When two (or more) models are predicting margins of victory there are better ways to compare them than counting who picked the most winners. For example, for Maine CD-2, RCP had R+0.5 and 538 had D+0.4. The actual result was R+10.3. Both predictions were pretty horrible and counting that as a hit for RCP and a miss for 538 doesn’t really capture the truth of the matter. Nate Silver was off by a mile and RCP was off by 5,270 feet. The truth is there just wasn’t very good polling data for Maine CD-2

One way to better compare such models is calculating root mean square error (RMSE).
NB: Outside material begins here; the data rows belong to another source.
/-! ## Steps, accesses and reset -/

/-- A step whose next access is a CMD write of a legal word runs the command it decodes to (00_scope.md R16, 30_encoding.md R90). The queue of the
host's accesses is the model's own (log 3). -/
def Obligations.StepRunsDecodedCommand : Prop :=
  ∀ (s : State) (w : Word) (i : Instr) (rest : List HostEvent),
    s.pending = .write .word s.params.base w :: rest → decode w = .ok i → step s = exec i { s with pending := rest }

/-- What a 32-bit aligned read or write of each offset of the window does (20_memory.md R61, R62). That an access leaves the queue and that a read's
value goes to the head of the list reads are the model's choice (logs 3, 5). -/
def Obligations.RegisterWindowAccesses : Prop :=
  ∀ (s : State) (rest : List HostEvent) (off : Nat), off < 256 → off % 4 = 0 →
    (s.pending = .read .word (s.params.base + off) :: rest →
      step s = .next { s with
        pending := rest
        reads := (if off = 0x04 then s.arg else if off = 0x08 then s.result else if off = 0x0C then status s else 0#32) :: s.reads }) ∧
    ∀ v : Word, s.pending = .write .word (s.params.base + off) v :: rest →
      (off = 0x00 → step s = writeCmd v { s with pending := rest }) ∧
      (off = 0x04 → step s = .next { s with pending := rest, arg := v }) ∧
      (off ≠ 0x00 → off ≠ 0x04 → step s = .next { s with pending := rest })

/-- R63: an access of the window is refused exactly when it is narrow or misaligned. -/
def Obligations.UndefinedAccessesRefused : Prop :=
  ∀ (s : State) (rest : List HostEvent) (off : Nat) (width : AccessWidth), off < 256 →
    (∀ v : Word, s.pending = .write width (s.params.base + off) v :: rest →
      ((∃ r, step s = .refused r) ↔ (width ≠ .word ∨ off % 4 ≠ 0))) ∧
    (s.pending = .read width (s.params.base + off) :: rest →
      ((∃ r, step s = .refused r) ↔ (width ≠ .word ∨ off % 4 ≠ 0)))

/-- The layout of STATUS (10_state.md R25) and R34's DEC_DONE. -/
def Obligations.StatusViewAndDecDone : Prop :=
  ∀ s : State,
    (status s).extractLsb' 0 8 = s.err ∧ (status s).getLsbD 8 = s.tableValid ∧ (status s).getLsbD 9 = s.degen ∧
      (status s).getLsbD 10 = s.encActive ∧ (status s).getLsbD 11 = s.decActive ∧
      ((status s).getLsbD 12 = true ↔ s.decActive = true ∧ s.decPos = s.decLen) ∧
      (status s).extractLsb' 13 3 = 0#3 ∧ (status s).extractLsb' 16 9 = s.alphaSize ∧ (status s).extractLsb' 25 7 = 0#7

/-- R39: every element after power-on reset (State.reset) and after the RESET command. -/
def Obligations.ResetLeavesStatedValues : Prop :=
  (∀ i, State.reset.pbuf.bit? i = none) ∧
  ∀ s : State, ∃ t, exec .reset s = .next t ∧ t.pbuf = s.pbuf ∧
    ∀ u ∈ [State.reset, t],
      u.arg = 0#32 ∧ u.result = 0#32 ∧ u.err = 0#8 ∧ u.tableValid = false ∧ u.alphaSize = 0#9 ∧ u.degen = false ∧
        u.encActive = false ∧ u.encPos = 0#32 ∧ u.decActive = false ∧ u.decPos = 0#32 ∧ u.decLen = 0#32 ∧
        (∀ a : Sym, tableGet u.freq a = 0#32 ∧ tableGet u.codeLen a = 0#8 ∧ ∀ j : BitVec 3, wordGet (tableGet u.codeBits a) j = 0#32) ∧
        status u = 0#32

/-- The platform's reset gives the power-on column of R39 (70_reset_and_hazards.md R310); what the host has read and will do stays, which is the
model's choice (log 8), as are the reset parameters (logs 1, 2). -/
def Obligations.PowerOnResetEvent : Prop :=
  ∀ (s : State) (rest : List HostEvent), s.pending = .powerOnReset :: rest →
    step s = .next { State.reset with params := s.params, pending := rest, reads := s.reads }

/-! ## Errors, the gate and the sessions -/

/-- `raise` (60_exceptions.md R284) with the codes of R281. -/
def Obligations.RaiseLatchesFirstError : Prop :=
  ∀ (s : State) (e : ErrCode) (code : BitVec 8),
    (e, code) ∈ [(ErrCode.emptyAlphabet, 1#8), (ErrCode.unknownSymbol, 2#8), (ErrCode.truncatedStream, 3#8), (ErrCode.corruptStream, 4#8),
      (ErrCode.badTable, 5#8), (ErrCode.noTable, 6#8), (ErrCode.overflow, 7#8), (ErrCode.range, 8#8), (ErrCode.bufFull, 9#8),
      (ErrCode.illegalCmd, 10#8), (ErrCode.sequence, 11#8)] →
    (s.err = 0#8 → raise e s = { s with err := code, encActive := false, decActive := false }) ∧ (s.err ≠ 0#8 → raise e s = s)

/-- R96: gated commands are ignored while ERR ≠ 0, and the ungated ones, queries among them, execute whatever ERR holds and change nothing but
RESULT, but for a PBUF_RD that raises RANGE. -/
def Obligations.GateClasses : Prop :=
  (∀ (i : Instr) (s : State), i.gateClass = .gated → s.err ≠ 0#8 → exec i s = .next s) ∧
  (∀ i : Instr, i.gateClass = .ungated ↔
    i = .nop ∨ i = .reset ∨ i = .clrErr ∨ (∃ a, i = .freqGet a) ∨ (∃ a, i = .tblGetLen a) ∨ (∃ a w, i = .tblGetWord a w) ∨
      i = .encPos ∨ i = .decPos ∨ ∃ k, i = .pbufRd k) ∧
  (∀ s : State,
    exec .nop s = .next s ∧ exec .clrErr s = .next { s with err := 0#8 } ∧
    exec .reset s = .next { State.reset with params := s.params, pbuf := s.pbuf, pending := s.pending, reads := s.reads } ∧
    ∀ i : Instr, ((∃ a, i = .freqGet a) ∨ (∃ a, i = .tblGetLen a) ∨ (∃ a w, i = .tblGetWord a w) ∨ i = .encPos ∨ i = .decPos) →
      ∃ v : Word, ∀ e : BitVec 8, exec i { s with err := e } = .next { s with err := e, result := v }) ∧
  ∀ (s t : State) (k : BitVec 16), exec (.pbufRd k) s = .next t →
    t = { s with result := t.result } ∨ (s.err = 0#8 ∧ s.params.pbufBytes ≤ k.toNat ∧ t = raised 8#8 s)

/-- R97's table: with ERR = 0, a command whose need is not met raises SEQUENCE and does nothing else, and one whose need is met never raises
SEQUENCE. -/
def Obligations.SessionNeedsCheckedFirst : Prop :=
  ∀ (i : Instr) (s : State), s.err = 0#8 →
    (¬ sessionMet s (sessionNeed i) → exec i s = .next (raised 11#8 s)) ∧
    (sessionMet s (sessionNeed i) → ∀ t, exec i s = .next t → t.err ≠ 11#8)

/-- While a session is open no command but RESET changes the code table, and none but the encoder's own changes the payload (R97; R38, item 3). -/
def Obligations.SessionFreezesTable : Prop :=
  ∀ (i : Instr) (s t : State), (s.encActive = true ∨ s.decActive = true) → exec i s = .next t →
    (i ≠ .reset → t.codeLen = s.codeLen ∧ t.codeBits = s.codeBits ∧ t.tableValid = s.tableValid ∧ t.alphaSize = s.alphaSize ∧
      t.degen = s.degen) ∧
    ((∀ a, i ≠ .encSym a) → i ≠ .encFinish → t.pbuf = s.pbuf)

/-! ## Control commands -/

/-- R120, with the NOP word that has a nonzero reserved bit. -/
def Obligations.NopCommand : Prop :=
  WordOf .nop 0x00000000#32 ∧
  (∀ w : Word, (w >>> 24).toNat = 0 → w ≠ 0#32 → ∀ s : State, s.err = 0#8 → writeCmd w s = .next (raised 10#8 s)) ∧
  ∀ s : State, exec .nop s = .next s

/-- R121. -/
def Obligations.ResetCommand : Prop :=
  WordOf .reset 0x01000000#32 ∧
  ∀ s : State, ∃ t, exec .reset s = .next t ∧
    t = { s with
      arg := 0#32, result := 0#32, err := 0#8, freq := t.freq, codeLen := t.codeLen, codeBits := t.codeBits, tableValid := false,
      alphaSize := 0#9, degen := false, encActive := false, encPos := 0#32, decActive := false, decPos := 0#32, decLen := 0#32 } ∧
    (∀ a : Sym, tableGet t.freq a = 0#32 ∧ tableGet t.codeLen a = 0#8 ∧ tableGet t.codeBits a = Vector.replicate 8 0#32) ∧
    status t = 0#32

/-- R122. -/
def Obligations.ClrErrCommand : Prop :=
  WordOf .clrErr 0x02000000#32 ∧ ∀ s : State, exec .clrErr s = .next { s with err := 0#8 }

/-- R123: STOP ends any session, keeps the positions, the payload and RESULT, and is ignored while ERR ≠ 0. -/
def Obligations.StopCommand : Prop :=
  WordOf .stop 0x03000000#32 ∧
  ∀ s : State,
    (s.err = 0#8 → ∃ t, exec .stop s = .next t ∧ t = { s with encActive := false, decActive := false } ∧ (status t).getLsbD 12 = false) ∧
    (s.err ≠ 0#8 → exec .stop s = .next s)

/-! ## Frequency table -/

/-- R141. -/
def Obligations.FreqClearCommand : Prop :=
  WordOf .freqClear 0x10000000#32 ∧
  ∀ s : State,
    (s.err ≠ 0#8 → exec .freqClear s = .next s) ∧
    (s.err = 0#8 → ∃ t, exec .freqClear s = .next t ∧ t = { s with freq := t.freq } ∧ (∀ a : Sym, tableGet t.freq a = 0#32) ∧
      (s.encActive = false → s.decActive = false → ∃ u, exec .build t = .next u ∧ u.err = 1#8))

/-- R142. -/
def Obligations.FreqCountCommand : Prop :=
  ∀ a : Sym, WordOf (.freqCount a) (0x11000000#32 ||| a.setWidth 32) ∧
  ∀ s : State,
    (s.err ≠ 0#8 → exec (.freqCount a) s = .next s) ∧
    (s.err = 0#8 → tableGet s.freq a = 0xFFFFFFFF#32 → exec (.freqCount a) s = .next (raised 7#8 s)) ∧
    (s.err = 0#8 → tableGet s.freq a ≠ 0xFFFFFFFF#32 → ∃ t, exec (.freqCount a) s = .next t ∧ t = { s with freq := t.freq } ∧
      (tableGet t.freq a).toNat = (tableGet s.freq a).toNat + 1 ∧ ∀ b : Sym, b ≠ a → tableGet t.freq b = tableGet s.freq b)

/-- R143. -/
def Obligations.FreqSetCommand : Prop :=
  ∀ a : Sym, WordOf (.freqSet a) (0x12000000#32 ||| a.setWidth 32) ∧
  ∀ s : State,
    (s.err ≠ 0#8 → exec (.freqSet a) s = .next s) ∧
    (s.err = 0#8 → ∃ t, exec (.freqSet a) s = .next t ∧ t = { s with freq := t.freq } ∧ tableGet t.freq a = s.arg ∧
      (∀ b : Sym, b ≠ a → tableGet t.freq b = tableGet s.freq b) ∧ (s.arg = 0#32 → a ∉ freqAlphabet t.freq))

/-- R144. -/
def Obligations.FreqGetCommand : Prop :=
  ∀ a : Sym, WordOf (.freqGet a) (0x13000000#32 ||| a.setWidth 32) ∧
  ∀ s : State, exec (.freqGet a) s = .next { s with result := tableGet s.freq a }

/-- The counting pass (41_frequency.md R145): FREQ_CLEAR and one FREQ_COUNT a symbol raise no error and leave every count the number of its symbol's
occurrences; so within R145's bound any order of the same stream leaves the same state (R146). -/
def Obligations.CountingPassCountsOccurrences : Prop :=
  ∀ (s : State) (text : List Sym), s.err = 0#8 → (∀ a, text.count a < 2 ^ 32) →
    ∃ t, runCommands (.freqClear :: text.map .freqCount) s = .next t ∧ t = { s with freq := t.freq } ∧
      (∀ a : Sym, (tableGet t.freq a).toNat = text.count a) ∧
      ∀ other : List Sym, other.Perm text → runCommands (.freqClear :: other.map .freqCount) s = .next t

/-! ## Tree builder -/

/-- BUILD's gate, its SEQUENCE and its EMPTY_ALPHABET, after which the table is empty and both sessions refuse to open with NO_TABLE
(42_tree_builder.md R160, R169). -/
def Obligations.BuildRefusals : Prop :=
  WordOf .build 0x18000000#32 ∧
  ∀ s : State,
    (s.err ≠ 0#8 → exec .build s = .next s) ∧
    (s.err = 0#8 → (s.encActive = true ∨ s.decActive = true) → exec .build s = .next (raised 11#8 s)) ∧
    (s.err = 0#8 → s.encActive = false → s.decActive = false → (∀ a : Sym, tableGet s.freq a = 0#32) →
      ∃ t, exec .build s = .next t ∧
        t = { s with err := 1#8, codeLen := t.codeLen, codeBits := t.codeBits, tableValid := false, alphaSize := 0#9, degen := false } ∧
        (∀ a : Sym, tableGet t.codeLen a = 0#8 ∧ tableGet t.codeBits a = Vector.replicate 8 0#32) ∧
        ∃ u, exec .clrErr t = .next u ∧ exec .encStart u = .next (raised 6#8 u) ∧ exec .decStart u = .next (raised 6#8 u))

/-- A BUILD that raises nothing completes with a prefix-free code of exactly the symbols counted, each length between 1 and n - 1, complete when
n ≥ 2, and the codeword 0 when n = 1 (R160, R168, R173). -/
def Obligations.BuildGivesCompletePrefixCode : Prop :=
  ∀ s : State, s.err = 0#8 → s.encActive = false → s.decActive = false → freqAlphabet s.freq ≠ [] →
    ∃ t, exec .build s = .next t ∧
      t = { s with
        codeLen := t.codeLen, codeBits := t.codeBits, tableValid := true, alphaSize := BitVec.ofNat 9 (freqAlphabet s.freq).length,
        degen := (freqAlphabet s.freq).length == 1, result := BitVec.ofNat 32 (freqAlphabet s.freq).length } ∧
      (∀ a : Sym, tableGet t.codeLen a ≠ 0#8 ↔ tableGet s.freq a ≠ 0#32) ∧
      PrefixFree t ∧
      (∀ a j, storedBit (tableGet t.codeBits a) j = true → j < (tableGet t.codeLen a).toNat) ∧
      ((freqAlphabet s.freq).length = 1 → ∀ a ∈ freqAlphabet s.freq, codeword t a = [false]) ∧
      (2 ≤ (freqAlphabet s.freq).length →
        (∀ a ∈ freqAlphabet s.freq, 1 ≤ (tableGet t.codeLen a).toNat ∧ (tableGet t.codeLen a).toNat ≤ (freqAlphabet s.freq).length - 1) ∧
        ((freqAlphabet s.freq).map fun a => 2 ^ (255 - (tableGet t.codeLen a).toNat)).sum = 2 ^ 255)

/-- R167: after a BUILD of two symbols or more each symbol's codeword is the sequence of edge labels from the root of the tree to its leaf, and the
leaves are the symbols counted, each once. -/
def Obligations.BuildCodewordsAreTreePaths : Prop :=
  ∀ (s : State) (a b : Sym) (rest : List Sym), s.err = 0#8 → s.encActive = false → s.decActive = false →
    freqAlphabet s.freq = a :: b :: rest →
    ((treePaths (huffmanTree s.freq a (b :: rest))).map Prod.fst).Perm (a :: b :: rest) ∧
    ∃ t, exec .build s = .next t ∧ ∀ x ∈ treePaths (huffmanTree s.freq a (b :: rest)), codeword t x.1 = x.2 ∧
      (tableGet t.codeLen x.1).toNat = x.2.length ∧ ∀ j, x.2.length ≤ j → storedBit (tableGet t.codeBits x.1) j = false

/-- R164: keys compare lexicographically, and popmin takes the entry of least key, which is unique when sequence numbers are distinct; so it takes a
node of least weight (R172). -/
def Obligations.PopminTakesLeastKey : Prop :=
  (∀ x y : Entry, keyLt x y = true ↔
    treeWeight x.node < treeWeight y.node ∨ (treeWeight x.node = treeWeight y.node ∧ x.seq < y.seq)) ∧
  ∀ (e : Entry) (rest : List Entry) (m : Entry) (others : List Entry), popMin e rest = (m, others) →
    (m :: others).Perm (e :: rest) ∧
    (∀ x ∈ others, keyLt x m = false ∧ treeWeight m.node ≤ treeWeight x.node) ∧
    (((e :: rest).map Entry.seq).Nodup → ∀ x ∈ others, keyLt m x = true)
I calculated RMSE for RCP, 538, and HuffPost for the states that they each predicted a margin for. RCP did not have margins for states where there was insufficient polling so it mostly limited the races to compare. HuffPost did not Maine CD-2 so that was not included much to others’ benefit based on the results reported above. Also I couldn’t find PEC margins. I believe they exist and would like to include them so if anyone knows where there are let me know.

Here goes…


State		Actual	RCP	538	HuffPost	RCP RMS	538 RMS	HP RMS
Iowa		9.41	3.0	2.9	3.2		41.09	42.38	38.56
Ohio		8.13	3.5	1.9	1.1		21.44	38.81	49.42
Georgia		5.13	4.8	4.0	2.7		0.11	1.28	5.90
North Carolina	3.66	1.0	-0.7	-1.5		7.08	19.01	26.63
Arizona		3.54	4.0	2.2	2.3		0.21	1.80	1.54
Florida		1.2	0.2	-0.7	-1.6		1.00	3.61	7.84
Wisconsin	0.77	-6.5	-5.3	-6.2		52.85	36.84	48.58
Pennsylvania	0.72	-1.9	-3.7	-4.5		6.86	19.54	27.25
Michigan	0.23	-3.4	-4.2	-6.7		13.18	19.62	48.02
New Hampshire	-0.37	-0.6	-3.6	-3.3		0.05	10.43	8.58
Nevada		-2.42	0.8	-1.2	-2		10.37	1.49	0.18
Maine		-2.96	-4.5	-7.4	-9.2		2.37	19.71	38.94
Colorado	-4.91	-2.9	-4.0	-5.2		4.04	0.83	0.08
Virginia	-5.32	-5.0	-5.6	-5.5		0.10	0.08	0.03
New Mexico	-8.22	-5.0	-5.8	-7.6		10.37	5.86	0.38
Oregon		-10.98	-8.0	-9.2	-10.6		8.88	3.17	0.14
						Total	11.25	14.03	18.88
							
RCP RMSE	538 RMSE	HP RMSE
3.35		3.75		4.35

The RCP average still does the best here (lower is better), but I think this analysis shows that there’s a little more subtlety in the big picture than just counting wins and losses would indicate.

I don’t really follow any of them but when I do it is usually 538. Silver feels to me like an honest analyst.